Solution: count digits

examples/lists/count_digits.py

numbers = [1203, 1256, 312456, 98]

count = [0] * 10 # same as [0, 0, 0, 0, 0, 0, 0, 0, 0, 0]

for num in numbers:
    for char in str(num):
        count[int(char)] += 1

for d in range(0, 10):
    print("{}  {}".format(d, count[d]))

First we have to decide where are we going to store the counts. A 10 element long list seems to fit our requirements so if we have 3 0s and 2 8s we would have [3, 0, 0, 0, 0, 0, 0, 0, 2, 0].

We have a list of numbers.
We need a place to store the counters. For this we create a variable called counter which is a list of 10 0s. We are going to count the number of times the digit 3 appears in counters[3].
We iterate over the numbers so num is the current number. (e.g. 1203)
We would like to iterate over the digits in the current number now, but if we write for var in num we will get an error TypeError: 'int' object is not iterable because num is a number, but numbers are not iterables, so we we cannot iterate over them.
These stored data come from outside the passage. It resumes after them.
/-- Settles O53: the group at the pc is tried, ends or issues as the lemmas above say, by the mark that its word leaves. -/
theorem stepRunsTheDecodedWord : Obligations.StepRunsTheDecodedWord := by
  intro s s1 w i hacts hb _ _ hg hstop hd hi plain ticks goesOn
  refine ⟨?_, ?_, ?_, ?_, ?_, ?_⟩
  · intro t u c n a hc ht hu hmt hmu
    have ho := tryWords_of_trap (loneOutcome_of_sameTrap hd hi ht hu hmt hmu) hmt hc
    exact step_of_trap hacts (issueOne_of_ends hb hg hstop ho) hmt
  · intro t u c n a hc ht hu hm hcl hmu
    have ho := tryWords_of_trap (loneOutcome_of_labelTrap hd hi ht hu hm hcl hmu) (retrap_mark s1 c n a) hc
    exact step_of_trap hacts (issueOne_of_ends hb hg hstop ho) (retrap_mark s1 c n a)
  · intro t u v hv ht hm hu hmu
    obtain ⟨c, n, a, hmv⟩ := lostNow_mark hv
    have ho := tryWords_of_lost (loneOutcome_of_goesOn hd hi ht hu hmu) hm hv
    exact step_of_trap hacts (issueOne_of_ends hb hg hstop ho) hmv
  · intro t u hl ht hm hu hmu hdist
    have ho := tryWords_of_hold (loneOutcome_of_goesOn hd hi ht hu hmu) hm hl hdist
    exact step_of_hold hacts (issueOne_of_ends hb hg hstop ho) hm
  · intro t0 t hl h0 hp0 hdist hleaf ht hp hfl
    have same (hm : plain t) : exec i (labelled s1 w) = .next t := by
      unfold labelled
      rw [groupState_lone hd hi hleaf ht hm hp]
      exact ht
    constructor
    · intro hm hlock
      exact step_of_issue hacts hb hg hstop hd hi hl h0 hp0 hdist hleaf (same (.inl hm)) (.inl hm) hfl (by simp [hm]) hlock
    · intro hm hlock
      exact step_of_issue hacts hb hg hstop hd hi hl h0 hp0 hdist hleaf (same (.inr hm)) (.inr hm) hfl (by simp [hm]) hlock
  · intro t0 t1 t hl h0 hp0 hdist hleaf hpass ht1 hm1 hact ht hm hfl hlock
    have same : exec i (labelled s1 w) = .next t := by
      unfold labelled
      rw [groupState_pass hd hi hleaf ht1 hm1 hpass hact]
      exact ht
    exact step_of_issue hacts hb hg hstop hd hi hl h0 hp0 hdist hleaf same (.inl hm) hfl (by simp [hm]) hlock

end Sys2Proof.Laws


namespace Sys2Proof.Laws
open Sys2Proof Sys2Proof.Machine

/-! ## Every step keeps memory canonical

Only a write to a physical address, a moved frame, a scrub and a reset reach memory, and each keeps its bytes in rising order with no zero
byte; every other function of the model passes memory on. The lemmas go through the model's functions in the model's own order, each by the
lemmas of the functions that it calls. `f_memOk` says that the state `f` answers is canonical when the state it starts from is; where `f`
can stop or fail, `f_stopOk`, `f_failOk` and `f_errOk` say it of the state that the stop or failure carries. -/

/-- The state that a stop carries, if it carries one, is canonical. -/
def StopOk (e : Stop) : Prop := ∀ t w, e = .look t w → t.memOk

/-- The state that an action leaves, or that its stop carries, is canonical. -/
def ActOk (a : Act) : Prop := (∀ t, a = .ok t → t.memOk) ∧ ∀ e, a = .error e → StopOk e

/-- The state that a part of an action leaves beside its result, or that its stop carries, is canonical. -/
def ResOk {α : Type} (r : Except Stop (State × α)) : Prop := (∀ x, r = .ok x → x.1.memOk) ∧ ∀ e, r = .error e → StopOk e

/-- The next state of an outcome, if there is one, is canonical. -/
def OutOk (o : Host.Outcome State Fault Refusal) : Prop := ∀ t, o = .next t → t.memOk

/-- The state that a failed command's access found is canonical. -/
def FailOk (f : CFail) : Prop := ∀ t, f.base = some t → t.memOk

/-- A fold of operations that keep the canonical form keeps it. -/
theorem foldl_memOk {α : Type} {f : State → α → State} {s : State} (hf : ∀ t a, t.memOk → (f t a).memOk) (hs : s.memOk)
    (l : List α) :
    (l.foldl f s).memOk := by
  induction l generalizing s with
  | nil => exact hs
  | cons a l ih => exact ih (hf _ _ hs)

theorem foldl_fst_memOk {α β : Type} {f : State × β → α → State × β} {a : State × β} (hf : ∀ a x, a.1.memOk → (f a x).1.memOk)
    (ha : a.1.memOk) (l : List α) :
    (l.foldl f a).1.memOk := by
  induction l generalizing a with
  | nil => exact ha
  | cons x l ih => exact ih (hf _ _ ha)

theorem stopOk_hold : StopOk .hold := by
  rintro _ _ ⟨⟩

theorem stopOk_trap {cause info addr : Nat} : StopOk (.trap cause info addr) := by
  rintro _ _ ⟨⟩

theorem stopOk_wait : StopOk .wait := by
  rintro _ _ ⟨⟩

theorem stopOk_wake : StopOk .wake := by
  rintro _ _ ⟨⟩

theorem stopOk_lock : StopOk .lock := by
  rintro _ _ ⟨⟩

theorem stopOk_spin {k a o : ℕ} : StopOk (.spin k a o) := by
  rintro _ _ ⟨⟩

theorem stopOk_copyFault {e : Word} : StopOk (.copyFault e) := by
  rintro _ _ ⟨⟩

theorem stopOk_quadTrap {l : List (ℕ × ℕ × ℕ × ℕ)} : StopOk (.quadTrap l) := by
  rintro _ _ ⟨⟩

theorem stopOk_look {t : State} (ht : t.memOk) {w : Option (ℕ × ℕ × ℕ)} : StopOk (.look t w) := by
  rintro _ _ ⟨⟩
  exact ht

theorem actOk_ok {t : State} (ht : t.memOk) : ActOk (.ok t) := by
  constructor
  · rintro _ ⟨⟩
    exact ht
  · rintro _ ⟨⟩

theorem actOk_error {e : Stop} (he : StopOk e) : ActOk (.error e) := by
  constructor
  · rintro _ ⟨⟩
  · rintro _ ⟨⟩
    exact he

theorem actOk_ite {p : Prop} [Decidable p] {a b : Act} (ha : ActOk a) (hb : ActOk b) : ActOk (if p then a else b) := by
  split
  · exact ha
  · exact hb

theorem resOk_ok {α : Type} {x : State × α} (hx : x.1.memOk) : ResOk (.ok x) := by
  constructor
  · rintro _ ⟨⟩
    exact hx
  · rintro _ ⟨⟩

theorem resOk_error {α : Type} {e : Stop} (he : StopOk e) : ResOk (α := α) (.error e) := by
  constructor
  · rintro _ ⟨⟩
  · rintro _ ⟨⟩
    exact he

theorem outOk_next {t : State} (ht : t.memOk) : OutOk (.next t) := by
  rintro _ ⟨⟩
  exact ht

theorem outOk_fault {f : Fault} : OutOk (.fault f) := by
  rintro _ ⟨⟩

theorem outOk_refused {r : Refusal} : OutOk (.refused r) := by
  rintro _ ⟨⟩

theorem outOk_ite {p : Prop} [Decidable p] {a b : Host.Outcome State Fault Refusal} (ha : OutOk a) (hb : OutOk b) :
    OutOk (if p then a else b) := by
  split
  · exact ha
  · exact hb

theorem resOk_ite {α : Type} {p : Prop} [Decidable p] {a b : Except Stop (State × α)} (ha : ResOk a) (hb : ResOk b) :
    ResOk (if p then a else b) := by
  split
  · exact ha
  · exact hb

theorem ite_memOk {p : Prop} [Decidable p] {s t : State} (hs : s.memOk) (ht : t.memOk) : (if p then s else t).memOk := by
  split
  · exact hs
  · exact ht

theorem getD_memOk {o : Option State} {s : State} (ho : ∀ t, o = some t → t.memOk) (hs : s.memOk) : (o.getD s).memOk := by
  cases o with
  | none => exact hs
  | some t => exact ho t rfl

theorem map_eq_ok {ε α β : Type} {f : α → β} {x : Except ε α} {b : β} : x.map f = .ok b ↔ ∃ a, x = .ok a ∧ f a = b := by
  cases x <;> simp [Except.map]

theorem map_eq_error {ε α β : Type} {f : α → β} {x : Except ε α} {e : ε} : x.map f = .error e ↔ x = .error e := by
  cases x <;> simp [Except.map]

theorem toOption_eq_some {ε α : Type} {x : Except ε α} {a : α} : x.toOption = some a ↔ x = .ok a := by
  cases x <;> simp [Except.toOption]

theorem mapError_eq_ok {ε δ α : Type} {f : ε → δ} {x : Except ε α} {a : α} : x.mapError f = .ok a ↔ x = .ok a := by
  cases x <;> simp [Except.mapError]

theorem mapError_eq_error {ε δ α : Type} {f : ε → δ} {x : Except ε α} {d : δ} :
    x.mapError f = .error d ↔ ∃ e, x = .error e ∧ f e = d := by
  cases x <;> simp [Except.mapError]

/-- A state with the memory of a canonical one is canonical. -/
theorem memOk_of_mem_eq {s t : State} (h : t.mem = s.mem) (hs : s.memOk) : t.memOk := by
  rw [State.memOk, h]
  exact hs

theorem memOk_of_eq {α : Type} {p q : State × α} (h : p = q) (hp : p.1.memOk) : q.1.memOk := h ▸ hp

theorem setDir_memOk {s : State} (hs : s.memOk) (line e) : (setDir s line e).memOk := memOk_of_mem_eq (setDir_mem ..) hs

theorem settleLine_memOk {s : State} (hs : s.memOk) (line) : (settleLine s line).memOk := memOk_of_mem_eq (settleLine_mem ..) hs

theorem uncacheLine_memOk {s : State} (hs : s.memOk) (pa) : (uncacheLine s pa).memOk := memOk_of_mem_eq (uncacheLine_mem ..) hs

theorem letGo_memOk {s : State} (hs : s.memOk) (die k) : (letGo s die k).memOk := memOk_of_mem_eq (letGo_mem ..) hs

theorem takeWay_memOk {s : State} (hs : s.memOk) (die k w) : (takeWay s die k w).memOk := memOk_of_mem_eq (takeWay_mem ..) hs

theorem freeEntryOf_memOk {s : State} (hs : s.memOk) (k) : (freeEntryOf s k).memOk := memOk_of_mem_eq (freeEntryOf_mem ..) hs

theorem takeLine_memOk {s0 : State} (hs0 : s0.memOk) (write die k) :
    (takeLine write die s0 k).memOk := memOk_of_mem_eq (takeLine_mem ..) hs0

theorem touchLine_memOk {s : State} (hs : s.memOk) (write vf die pa) :
    (touchLine write vf die s pa).memOk := memOk_of_mem_eq (touchLine_mem ..) hs

theorem writeHome_memOk {s : State} (hs : s.memOk) (l) : (writeHome s l).memOk := memOk_of_mem_eq (writeHome_mem ..) hs

theorem dropLines_memOk {s : State} (hs : s.memOk) (p) : (dropLines s p).memOk := memOk_of_mem_eq (dropLines_mem ..) hs

theorem cleanLines_memOk {s : State} (hs : s.memOk) (p) : (cleanLines s p).memOk := memOk_of_mem_eq (cleanLines_mem ..) hs

theorem focus_memOk {s : State} (hs : s.memOk) (n) : (focus s n).memOk := memOk_of_mem_eq (focus_mem ..) hs

theorem cleanEach_memOk {s : State} (hs : s.memOk) (p) : (cleanEach s p).memOk := memOk_of_mem_eq (cleanEach_mem ..) hs

theorem raiseFrame_memOk {s : State} (hs : s.memOk) (pa l) : (raiseFrame s pa l).memOk := memOk_of_mem_eq (raiseFrame_mem ..) hs

theorem snoop_memOk {s : State} (hs : s.memOk) (pa n keep) : (snoop s pa n keep).memOk := memOk_of_mem_eq (snoop_mem ..) hs

theorem emptyLines_memOk {s : State} (hs : s.memOk) (p) : (emptyLines s p).memOk := memOk_of_mem_eq (emptyLines_mem ..) hs

theorem sendFlit_memOk {s : State} (hs : s.memOk) (f) {t} (hr : sendFlit s f = some t) :
    t.memOk := memOk_of_mem_eq (sendFlit_mem hr) hs

theorem windowFlit_memOk {s : State} (hs : s.memOk) (vf part pa data l) {t} (hr : windowFlit s vf part pa data l = some t) :
    t.memOk := memOk_of_mem_eq (windowFlit_mem hr) hs

theorem treeFlits_memOk {z : State} (hz : z.memOk) (part dst src l x y) :
    (treeFlits part dst src l x y z).memOk := memOk_of_mem_eq (treeFlits_mem ..) hz

theorem releaseLines_memOk {t : State} (ht : t.memOk) (obj) :
    (releaseLines t obj).memOk := memOk_of_mem_eq (releaseLines_mem ..) ht

theorem releaseRows_memOk {t : State} (ht : t.memOk) (rl va pitch n) :
    (releaseRows t rl va pitch n).memOk := memOk_of_mem_eq (releaseRows_mem ..) ht

theorem push_memOk {s : State} (hs : s.memOk) (n e l) : (push s n e l).memOk := memOk_of_mem_eq (push_mem ..) hs

theorem pushLand_memOk {s : State} (hs : s.memOk) (n e l cls reg vas) :
    (pushLand s n e l cls reg vas).memOk := memOk_of_mem_eq (pushLand_mem ..) hs

theorem heldOne_memOk {s : State} (hs : s.memOk) (wait spin) : (heldOne s wait spin).memOk := memOk_of_mem_eq (heldOne_mem ..) hs

theorem setPart_memOk {s : State} (hs : s.memOk) (p x) : (setPart s p x).memOk := memOk_of_mem_eq (setPart_mem ..) hs

theorem setVf_memOk {s : State} (hs : s.memOk) (vf e) : (setVf s vf e).memOk := memOk_of_mem_eq (setVf_mem ..) hs

theorem updCore_memOk {s : State} (hs : s.memOk) (n f) : (updCore s n f).memOk := memOk_of_mem_eq (updCore_mem ..) hs

/-! ### What the functions of Machine/State.lean keep -/

/-! ### What the functions of Machine/Memory.lean keep -/

theorem dropStash_memOk {s : State} (hs : s.memOk) (p keep) : (dropStash s p keep).memOk := by
  unfold dropStash
  exact hs

/-! ### What the functions of Machine/Translate.lean keep -/

theorem walkerWr_memOk {s : State} (hs : s.memOk) (pa n v) : (walkerWr s pa n v).memOk := by
  unfold walkerWr
  exact ite_memOk (engWr_memOk hs _ _ _ _) hs

theorem logAppend_memOk {s : State} (hs : s.memOk) (desc n entry) : (logAppend s desc n entry).memOk := by
  unfold logAppend
  refine ite_memOk hs ?_
  extract_lets fl base base' cap next
  exact ite_memOk hs (ite_memOk (engWr_memOk (walkerWr_memOk hs _ _ _) _ _ _ _) (engWr_memOk hs _ _ _ _))

theorem undoCopy_memOk {s : State} (hs : s.memOk) (desc vf page lvl) : (undoCopy s desc vf page lvl).memOk := by
  unfold undoCopy
  refine ite_memOk hs ?_
  extract_lets fl cap next db s1 s2
  have hs1 : s1.memOk := walkerWr_memOk hs _ _ _
  have hs2 : s2.memOk := walkerWr_memOk hs1 _ _ _
  exact ite_memOk hs (ite_memOk (engWr_memOk hs2 _ _ _ _) (engWr_memOk hs _ _ _ _))

theorem updateAd_memOk {s : State} (hs : s.memOk) (ea pte lvl vf kind) : (updateAd s ea pte lvl vf kind).memOk := by
  unfold updateAd
  extract_lets w dRise pte' s1 page s2
  have hs1 : s1.memOk := ite_memOk hs (engWr_memOk hs _ _ _ _)
  have hs2 : s2.memOk := undoCopy_memOk hs1 _ _ _ _
  exact ite_memOk (logAppend_memOk hs2 _ _ _) hs1

theorem translateMark_memOk {s : State} (hs : s.memOk) (va vf part prv size kind) {r}
    (hr : translateMark s va vf part prv size kind = .ok r) : r.1.memOk := by
  unfold translateMark at hr
  split at hr
  · cases hr
  split at hr
  · cases hr
    exact hs
  split at hr
  · cases hr
  cases hr
  exact updateAd_memOk hs _ _ _ _ _

/-! ### What the functions of Machine/Cache.lean keep -/

theorem dieDrops_memOk {s : State} (hs : s.memOk) (line die) : (dieDrops s line die).memOk := by
  unfold dieDrops
  exact hs

theorem dropWays_memOk {s : State} (hs : s.memOk) (die lo hi) : (dropWays s die lo hi).memOk := by
  unfold dropWays
  refine foldl_memOk (fun t4 x5 h6 => ?_) hs _
  refine letGo_memOk ?_ _ _
  exact h6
So we need to convert it to a string using str.
On each iteration char will be one character (which in or case we assume that will be a digit, but still stored as a string).
int(char) will convert the string to a number so for example "2" will be converted to 2.
count[int(char)] is going to be char[2] if char is "2". That's the location in the list where we count how many times the digit 2 appears in our numbers.
We increment it by one as we have just encountered a new copy of the given digit.
That finished the data collection.

The second for-loop iterates over all the "possible digits" that is from 0-9, prints out the digit and the counter in the respective place.